Leading companies are thinking much more carefully about what risks they are taking and communicating these to investors. This allows for an approach focused on mitigating or eliminating threats. Ainsworth pointed out that by doing this in a structured way, company value can be increased. Julian Metherell, CFO and Executive Director at Genel Energy agreed and explained that at Genel, investors understand their exposure to the Middle Eastern and North African oil markets and consequently demand a high return on equity. On the other hand, investors are not expecting risks to be run with funds secured on the overnight market.

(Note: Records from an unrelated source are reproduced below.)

-- ==== Sys2Proof/Laws/Rings.lean ====
section
/-!
SUPPORT. Operations that leave the completion rings and the commands in flight as they were.
-/

namespace Sys2Proof.Laws
open Sys2Proof Sys2Proof.Machine
set_option linter.unusedTactic false
set_option linter.unreachableTactic false

/-- What completions read of a function, and its commands. -/
structure RingView where
  base : W64
  tail : BitVec 12
  phase : Bool
  d3hot : Bool
  held : List (Cpl × Bool)
  inflight : List Cmd
def ringView (x : FnSt) : RingView := ⟨x.cplBase, x.cplTail, x.phase, x.d3hot, x.held, x.inflight⟩
/-- The rings and the commands in flight of every function are the same. -/
structure Rings (s t : State) : Prop where
  view : t.fns.map ringView = s.fns.map ringView
theorem Rings.refl (s : State) : Rings s s := ⟨rfl⟩
theorem Rings.trans {s t u : State} (h : Rings s t) (k : Rings t u) : Rings s u := ⟨k.view.trans h.view⟩
theorem Rings.of_only {l : List Fld} {s t : State} (h : Only l s t) (k : (!l.contains .fns) = true) : Rings s t := by
  have e : t.fns = s.fns := h.same .fns (by simpa using k)
  exact ⟨by rw [e]⟩
theorem each_rings {α : Type} {l : List α} {g : α → State → State} {s0 s : State} (h : Rings s0 s) (k : ∀ a t, Rings t (g a t)) :
    Rings s0 (each l g s) := by
  refine h.trans ?_
  clear h
  unfold each
  induction l generalizing s with
  | nil => exact .refl _
  | cons a l ih => exact (k a s).trans ih
theorem modFn_rings (f : Nat) (g : FnSt → FnSt) (s : State) (h : ringView (g (s.fn f)) = ringView (s.fn f)) :
    Rings s (modFn f g s) := by
  unfold modFn
  split
  · rename_i hi
    unfold State.fn at h
    rw [dif_pos hi] at h
    exact ⟨map_set _ _ hi _ _ h⟩
  · exact .refl _

theorem Rings_upd_tapLatches {s x : State} {v_tapLatches} (h : Rings s x) :
    Rings s (State.mk x.pending x.now x.id x.pins x.clk x.straps x.boot x.lcy x.tap v_tapLatches x.weave x.hosts x.fns x.sess x.billing x.ports x.units x.parts x.xtrigOut x.slath x.hang x.wale x.always x.osier x.plait x.err x.mem x.out x.fires x.free) :=
  ⟨h.view⟩

theorem Rings_upd_weave {s x : State} {v_weave} (h : Rings s x) :
    Rings s (State.mk x.pending x.now x.id x.pins x.clk x.straps x.boot x.lcy x.tap x.tapLatches v_weave x.hosts x.fns x.sess x.billing x.ports x.units x.parts x.xtrigOut x.slath x.hang x.wale x.always x.osier x.plait x.err x.mem x.out x.fires x.free) :=
  ⟨h.view⟩

theorem Rings_upd_hang {s x : State} {v_hang} (h : Rings s x) :
    Rings s (State.mk x.pending x.now x.id x.pins x.clk x.straps x.boot x.lcy x.tap x.tapLatches x.weave x.hosts x.fns x.sess x.billing x.ports x.units x.parts x.xtrigOut x.slath v_hang x.wale x.always x.osier x.plait x.err x.mem x.out x.fires x.free) :=
  ⟨h.view⟩

theorem Rings_upd_wale {s x : State} {v_wale} (h : Rings s x) :
    Rings s (State.mk x.pending x.now x.id x.pins x.clk x.straps x.boot x.lcy x.tap x.tapLatches x.weave x.hosts x.fns x.sess x.billing x.ports x.units x.parts x.xtrigOut x.slath x.hang v_wale x.always x.osier x.plait x.err x.mem x.out x.fires x.free) :=
  ⟨h.view⟩

theorem Rings_upd_osier {s x : State} {v_osier} (h : Rings s x) :
    Rings s (State.mk x.pending x.now x.id x.pins x.clk x.straps x.boot x.lcy x.tap x.tapLatches x.weave x.hosts x.fns x.sess x.billing x.ports x.units x.parts x.xtrigOut x.slath x.hang x.wale x.always v_osier x.plait x.err x.mem x.out x.fires x.free) :=
  ⟨h.view⟩

theorem Rings_upd_plait {s x : State} {v_plait} (h : Rings s x) :
    Rings s (State.mk x.pending x.now x.id x.pins x.clk x.straps x.boot x.lcy x.tap x.tapLatches x.weave x.hosts x.fns x.sess x.billing x.ports x.units x.parts x.xtrigOut x.slath x.hang x.wale x.always x.osier v_plait x.err x.mem x.out x.fires x.free) :=
  ⟨h.view⟩

theorem Rings_upd_err {s x : State} {v_err} (h : Rings s x) :
    Rings s (State.mk x.pending x.now x.id x.pins x.clk x.straps x.boot x.lcy x.tap x.tapLatches x.weave x.hosts x.fns x.sess x.billing x.ports x.units x.parts x.xtrigOut x.slath x.hang x.wale x.always x.osier x.plait v_err x.mem x.out x.fires x.free) :=
  ⟨h.view⟩

theorem signal_rings (f : Nat) (v : Nat) (s : State) : Rings s (signal f v s) := by
  unfold signal
  repeat' first
    | with_reducible exact Rings.refl _
    | with_reducible assumption
    | with_reducible refine Rings.trans ?_ (modFn_rings _ _ _ ?_)
    | with_reducible refine Rings.trans ?_ (.of_only (emit_only ..) (by decide))
    | with_reducible refine Rings.trans ?_ (.of_only (bumpAlways_only ..) (by decide))
    | with_reducible refine each_rings ?_ ?_
    | with_reducible rfl
    | (delta ringView; with_reducible rfl)
    | intro _ _
    | split
    | dsimp only

theorem signalPfs_rings (v : Nat) (s : State) : Rings s (signalPfs v s) := by
  unfold signalPfs
  repeat' first
    | with_reducible exact Rings.refl _
    | with_reducible assumption
    | with_reducible refine Rings.trans ?_ (signal_rings ..)
    | with_reducible refine each_rings ?_ ?_
    | with_reducible rfl
    | (delta ringView; with_reducible rfl)
    | intro _ _
    | split
    | dsimp only

theorem setEvent_rings (f : Nat) (bit : Nat) (s : State) : Rings s (setEvent f bit s) := by
  unfold setEvent
  repeat' first
    | with_reducible exact Rings.refl _
    | with_reducible assumption
    | with_reducible refine Rings.trans ?_ (modFn_rings _ _ _ ?_)
    | with_reducible refine Rings.trans ?_ (signal_rings ..)
    | with_reducible refine each_rings ?_ ?_
    | with_reducible rfl
    | (delta ringView; with_reducible rfl)
    | intro _ _
    | split
    | dsimp only

theorem errBit_rings (cls : Nat) (s : State) : Rings s (errBit cls s) := by
  unfold errBit
  repeat' first
    | with_reducible exact Rings.refl _
    | with_reducible assumption
    | with_reducible refine Rings.trans ?_ (signalPfs_rings ..)
    | with_reducible refine each_rings ?_ ?_
    | with_reducible rfl
    | (delta ringView; with_reducible rfl)
    | intro _ _
    | split
    | with_reducible refine Rings_upd_err ?_
    | dsimp only

theorem raiseErr_rings (cls : Nat) (scope : Nat) (inst : Nat) (addr : Nat) (detail : Nat) (action : Nat) (s : State) : Rings s (raiseErr cls scope inst addr detail action s) := by
  unfold raiseErr
  repeat' first
    | with_reducible exact Rings.refl _
    | with_reducible assumption
    | with_reducible refine Rings.trans ?_ (errBit_rings ..)
    | with_reducible refine Rings.trans ?_ (.of_only (errLog_only ..) (by decide))
    | with_reducible refine each_rings ?_ ?_
    | with_reducible rfl
    | (delta ringView; with_reducible rfl)
    | intro _ _
    | split
    | dsimp only

theorem correctedWord_rings (dram : Bool) (s : State) : Rings s (correctedWord dram s) := by
  unfold correctedWord
  repeat' first
    | with_reducible exact Rings.refl _
    | with_reducible assumption
    | with_reducible refine Rings.trans ?_ (.of_only (bumpAlways_only ..) (by decide))
    | with_reducible refine Rings.trans ?_ (errBit_rings ..)
    | with_reducible refine each_rings ?_ ?_
    | with_reducible rfl
    | (delta ringView; with_reducible rfl)
    | intro _ _
    | split
    | dsimp only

The panel ended with a discussion regarding longer term risks, such as changing demographics and climate change. Jeff van der Eems, Chief Operating Officer and CFO at United Biscuits, employs a “shooting duck strategy” to ensure UB stays on top of consumer trends. This entails predicting future changes in consumer behaviour and reacting to them slightly before they take place. The difficulty lies in ensuring changes are not made too soon or too late. “Snacking has been going on for years and this is an industry in which changes happen slowly,” he said. “We have already removed trans-fat and palm oil from our products and will continue to evolve with our customers.”
Steering the Business
The tone of 2013’s CFO Summit was undoubtedly more hopeful than in previous iterations. Many finance leaders are cautiously optimistic about what their businesses will be able to achieve in the coming years. Although the Eurozone crisis is still very much a cause for concern, Mario Draghi’s pledge to do “whatever it takes” to save the single currency has helped dissipate a number of fears. Many of the speakers also pointed to the rise in purchasing power in emerging nations as a key opportunity for long and short term growth.
On the other hand, none of those present believed the coming years would be easy for any industry. Driving growth, be it through cost transformation, sound investments or risk management, continues to be a key concern for businesses. In this context, many stakeholders will look to finance leaders to carry out the complex balancing act that has come to be seen as the role of the CFO.